Брат Димитриос заговорил нараспев, точно декламировал по памяти.
– «Проклятье Ула’ара будет жить, пока Законный Правитель не вернет все семь локули на гептакиклос. Лишь тогда проклятье будет снято, и континент поднимется вновь».
– Погодите – поднимется? – изумился я. – Типа, со дна морского? Прямо здесь?
Номер Первый ослепительно улыбнулась.
– Согласись, прямо мурашки по коже?
– Так… Ладно… – пробормотал я, пытаясь утрамбовать в голове все услышанное. – Ула’ар преследовал Массарима – это правда, я знаю об этом из моих странных снов о прошлом. Но что с локули? Я думал, мы должны были вернуть их на гептакиклос, и все. Никто нам ни слова не говорил о каком-то там Законном Правителе.
– Димитриос, продолжай, – попросила Номер Первый.
– «На истинного Правителя укажут его деяния, – процитировал брат Димитриос. – Первым станет разрушение одной из сфер.

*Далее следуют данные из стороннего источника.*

@[simp] theorem State.inconsistentMark_wires (r : Reference) : (s.inconsistentMark r).wires = s.wires := by
  unfold State.inconsistentMark; dsimp only; split <;> simp

/-! ## `State.consistentMark` -/

@[simp] theorem State.consistentMark_elapsed (r : Reference) (m : Mark) : (s.consistentMark r m).elapsed = s.elapsed := by
  unfold State.consistentMark; dsimp only; split <;> simp
@[simp] theorem State.consistentMark_lines (r : Reference) (m : Mark) : (s.consistentMark r m).lines = s.lines := by
  unfold State.consistentMark; dsimp only; split <;> simp
@[simp] theorem State.consistentMark_pending (r : Reference) (m : Mark) : (s.consistentMark r m).pending = s.pending := by
  unfold State.consistentMark; dsimp only; split <;> simp

@[simp] theorem State.consistentMark_wires (r : Reference) (m : Mark) : (s.consistentMark r m).wires = s.wires := by
  unfold State.consistentMark; dsimp only; split <;> simp

/-! ## `State.judgeMark` -/

@[simp] theorem State.judgeMark_elapsed (r : Reference) (m : Mark) (c : Bool) : (s.judgeMark r m c).elapsed = s.elapsed := by
  unfold State.judgeMark; split <;> simp
@[simp] theorem State.judgeMark_lines (r : Reference) (m : Mark) (c : Bool) : (s.judgeMark r m c).lines = s.lines := by
  unfold State.judgeMark; split <;> simp
@[simp] theorem State.judgeMark_pending (r : Reference) (m : Mark) (c : Bool) : (s.judgeMark r m c).pending = s.pending := by
  unfold State.judgeMark; split <;> simp

@[simp] theorem State.judgeMark_wires (r : Reference) (m : Mark) (c : Bool) : (s.judgeMark r m c).wires = s.wires := by
  unfold State.judgeMark; split <;> simp

/-! ## `State.restartRow` -/

@[simp] theorem State.restartRow_elapsed : (s.restartRow).elapsed = s.elapsed := by
  unfold State.restartRow; dsimp only; rw [foldl_keeps State.driftRestart State.elapsed (fun t p => t.driftRestart_elapsed p)]; simp
@[simp] theorem State.restartRow_selector : (s.restartRow).selector = s.selector := by
  unfold State.restartRow; dsimp only; rw [foldl_keeps State.driftRestart State.selector (fun t p => t.driftRestart_selector p)]; simp
@[simp] theorem State.restartRow_lines : (s.restartRow).lines = s.lines := by
  unfold State.restartRow; dsimp only; rw [foldl_keeps State.driftRestart State.lines (fun t p => t.driftRestart_lines p)]; simp
@[simp] theorem State.restartRow_pulseWindow : (s.restartRow).pulseWindow = s.pulseWindow := by
  unfold State.restartRow; dsimp only; rw [foldl_keeps State.driftRestart State.pulseWindow (fun t p => t.driftRestart_pulseWindow p)]; simp
@[simp] theorem State.restartRow_boundaries : (s.restartRow).boundaries = s.boundaries := by
  unfold State.restartRow; dsimp only; rw [foldl_keeps State.driftRestart State.boundaries (fun t p => t.driftRestart_boundaries p)]; simp
@[simp] theorem State.restartRow_choices : (s.restartRow).choices = s.choices := by
  unfold State.restartRow; dsimp only; rw [foldl_keeps State.driftRestart State.choices (fun t p => t.driftRestart_choices p)]; simp
@[simp] theorem State.restartRow_pending : (s.restartRow).pending = s.pending := by
  unfold State.restartRow; dsimp only; rw [foldl_keeps State.driftRestart State.pending (fun t p => t.driftRestart_pending p)]; simp

@[simp] theorem State.restartRow_wires : (s.restartRow).wires = s.wires := by
  unfold State.restartRow; dsimp only; rw [foldl_keeps State.driftRestart State.wires (fun t p => t.driftRestart_wires p)]; simp

/-! ## `State.estimateStage` -/

@[simp] theorem State.estimateStage_elapsed (p : RackId) (i : FollowerId) (x : Timestamps) (c : Capture) (b : Bool) : (s.estimateStage p i x c b).elapsed = s.elapsed := by
  rfl
@[simp] theorem State.estimateStage_row (p : RackId) (i : FollowerId) (x : Timestamps) (c : Capture) (b : Bool) : (s.estimateStage p i x c b).row = s.row := by
  rfl
@[simp] theorem State.estimateStage_selector (p : RackId) (i : FollowerId) (x : Timestamps) (c : Capture) (b : Bool) : (s.estimateStage p i x c b).selector = s.selector := by
  rfl
@[simp] theorem State.estimateStage_racks (p : RackId) (i : FollowerId) (x : Timestamps) (c : Capture) (b : Bool) : (s.estimateStage p i x c b).racks = s.racks := by
  rfl
@[simp] theorem State.estimateStage_fences (p : RackId) (i : FollowerId) (x : Timestamps) (c : Capture) (b : Bool) : (s.estimateStage p i x c b).fences = s.fences := by
  rfl
@[simp] theorem State.estimateStage_link (p : RackId) (i : FollowerId) (x : Timestamps) (c : Capture) (b : Bool) : (s.estimateStage p i x c b).link = s.link := by
  rfl
@[simp] theorem State.estimateStage_lines (p : RackId) (i : FollowerId) (x : Timestamps) (c : Capture) (b : Bool) : (s.estimateStage p i x c b).lines = s.lines := by
  rfl
@[simp] theorem State.estimateStage_pulseWindow (p : RackId) (i : FollowerId) (x : Timestamps) (c : Capture) (b : Bool) : (s.estimateStage p i x c b).pulseWindow = s.pulseWindow := by
  rfl
@[simp] theorem State.estimateStage_boundaries (p : RackId) (i : FollowerId) (x : Timestamps) (c : Capture) (b : Bool) : (s.estimateStage p i x c b).boundaries = s.boundaries := by
  rfl
@[simp] theorem State.estimateStage_choices (p : RackId) (i : FollowerId) (x : Timestamps) (c : Capture) (b : Bool) : (s.estimateStage p i x c b).choices = s.choices := by
  rfl
@[simp] theorem State.estimateStage_pending (p : RackId) (i : FollowerId) (x : Timestamps) (c : Capture) (b : Bool) : (s.estimateStage p i x c b).pending = s.pending := by
  rfl

@[simp] theorem State.estimateStage_wires (p : RackId) (i : FollowerId) (x : Timestamps) (c : Capture) (b : Bool) : (s.estimateStage p i x c b).wires = s.wires := by
  rfl

/-! ## `State.settleStage` -/

@[simp] theorem State.settleStage_elapsed (p : RackId) (i : FollowerId) (theta : Int) (t4 : Nat) : (s.settleStage p i theta t4).elapsed = s.elapsed := by
  unfold State.settleStage; dsimp only; (repeat' split) <;> simp
@[simp] theorem State.settleStage_row (p : RackId) (i : FollowerId) (theta : Int) (t4 : Nat) : (s.settleStage p i theta t4).row = s.row := by
  unfold State.settleStage; dsimp only; (repeat' split) <;> simp
@[simp] theorem State.settleStage_selector (p : RackId) (i : FollowerId) (theta : Int) (t4 : Nat) : (s.settleStage p i theta t4).selector = s.selector := by
  unfold State.settleStage; dsimp only; (repeat' split) <;> simp
@[simp] theorem State.settleStage_racks (p : RackId) (i : FollowerId) (theta : Int) (t4 : Nat) : (s.settleStage p i theta t4).racks = s.racks := by
  unfold State.settleStage; dsimp only; (repeat' split) <;> simp
@[simp] theorem State.settleStage_fences (p : RackId) (i : FollowerId) (theta : Int) (t4 : Nat) : (s.settleStage p i theta t4).fences = s.fences := by
  unfold State.settleStage; dsimp only; (repeat' split) <;> simp
@[simp] theorem State.settleStage_lines (p : RackId) (i : FollowerId) (theta : Int) (t4 : Nat) : (s.settleStage p i theta t4).lines = s.lines := by
  unfold State.settleStage; dsimp only; (repeat' split) <;> simp
@[simp] theorem State.settleStage_pulseWindow (p : RackId) (i : FollowerId) (theta : Int) (t4 : Nat) : (s.settleStage p i theta t4).pulseWindow = s.pulseWindow := by
  unfold State.settleStage; dsimp only; (repeat' split) <;> simp
@[simp] theorem State.settleStage_boundaries (p : RackId) (i : FollowerId) (theta : Int) (t4 : Nat) : (s.settleStage p i theta t4).boundaries = s.boundaries := by
  unfold State.settleStage; dsimp only; (repeat' split) <;> simp
@[simp] theorem State.settleStage_choices (p : RackId) (i : FollowerId) (theta : Int) (t4 : Nat) : (s.settleStage p i theta t4).choices = s.choices := by
  unfold State.settleStage; dsimp only; (repeat' split) <;> simp
@[simp] theorem State.settleStage_pending (p : RackId) (i : FollowerId) (theta : Int) (t4 : Nat) : (s.settleStage p i theta t4).pending = s.pending := by
  unfold State.settleStage; dsimp only; (repeat' split) <;> simp

@[simp] theorem State.settleStage_wires (p : RackId) (i : FollowerId) (theta : Int) (t4 : Nat) : (s.settleStage p i theta t4).wires = s.wires := by
  unfold State.settleStage; dsimp only; (repeat' split) <;> simp

/-! ## `State.takeAck` -/

@[simp] theorem State.takeAck_elapsed (i : FollowerId) (k : OrderKind) (r : AckResult) : (s.takeAck i k r).elapsed = s.elapsed := by
  unfold State.takeAck; split <;> simp
@[simp] theorem State.takeAck_row (i : FollowerId) (k : OrderKind) (r : AckResult) : (s.takeAck i k r).row = s.row := by
  unfold State.takeAck; split <;> simp
@[simp] theorem State.takeAck_selector (i : FollowerId) (k : OrderKind) (r : AckResult) : (s.takeAck i k r).selector = s.selector := by
  unfold State.takeAck; split <;> simp
@[simp] theorem State.takeAck_racks (i : FollowerId) (k : OrderKind) (r : AckResult) : (s.takeAck i k r).racks = s.racks := by
  unfold State.takeAck; split <;> simp
@[simp] theorem State.takeAck_fences (i : FollowerId) (k : OrderKind) (r : AckResult) : (s.takeAck i k r).fences = s.fences := by
  unfold State.takeAck; split <;> simp
@[simp] theorem State.takeAck_lines (i : FollowerId) (k : OrderKind) (r : AckResult) : (s.takeAck i k r).lines = s.lines := by
  unfold State.takeAck; split <;> simp
@[simp] theorem State.takeAck_pulseWindow (i : FollowerId) (k : OrderKind) (r : AckResult) : (s.takeAck i k r).pulseWindow = s.pulseWindow := by
  unfold State.takeAck; split <;> simp
@[simp] theorem State.takeAck_boundaries (i : FollowerId) (k : OrderKind) (r : AckResult) : (s.takeAck i k r).boundaries = s.boundaries := by
  unfold State.takeAck; split <;> simp
@[simp] theorem State.takeAck_choices (i : FollowerId) (k : OrderKind) (r : AckResult) : (s.takeAck i k r).choices = s.choices := by
  unfold State.takeAck; split <;> simp
@[simp] theorem State.takeAck_pending (i : FollowerId) (k : OrderKind) (r : AckResult) : (s.takeAck i k r).pending = s.pending := by
  unfold State.takeAck; split <;> simp

@[simp] theorem State.takeAck_wires (i : FollowerId) (k : OrderKind) (r : AckResult) : (s.takeAck i k r).wires = s.wires := by
  unfold State.takeAck; split <;> simp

Вторым станет акт самопожертвования».
Я откинулся на спинку стула.
– Ну класс. Он единственный, кто может запустить локули, но при этом он должен уничтожить один, после чего покончить жизнь самоубийством. Отлично. Все ясно и понятно.
– Парадокс, – согласился брат Димитриос.
– Поступки и слова Массарима всегда были окутаны завесой тайн, – сказала Номер Первый. – Пророчество следует читать очень внимательно на том языке, на котором оно было написано. Слово «разрушение» имеет значение чего-то окончательного и бесповоротного. Но что, если имелось в виду, что локулус будет сломан, а ведь сломанные вещи можно починить, не так ли? И что, если акт самопожертвования будет всего лишь актом? Постановкой?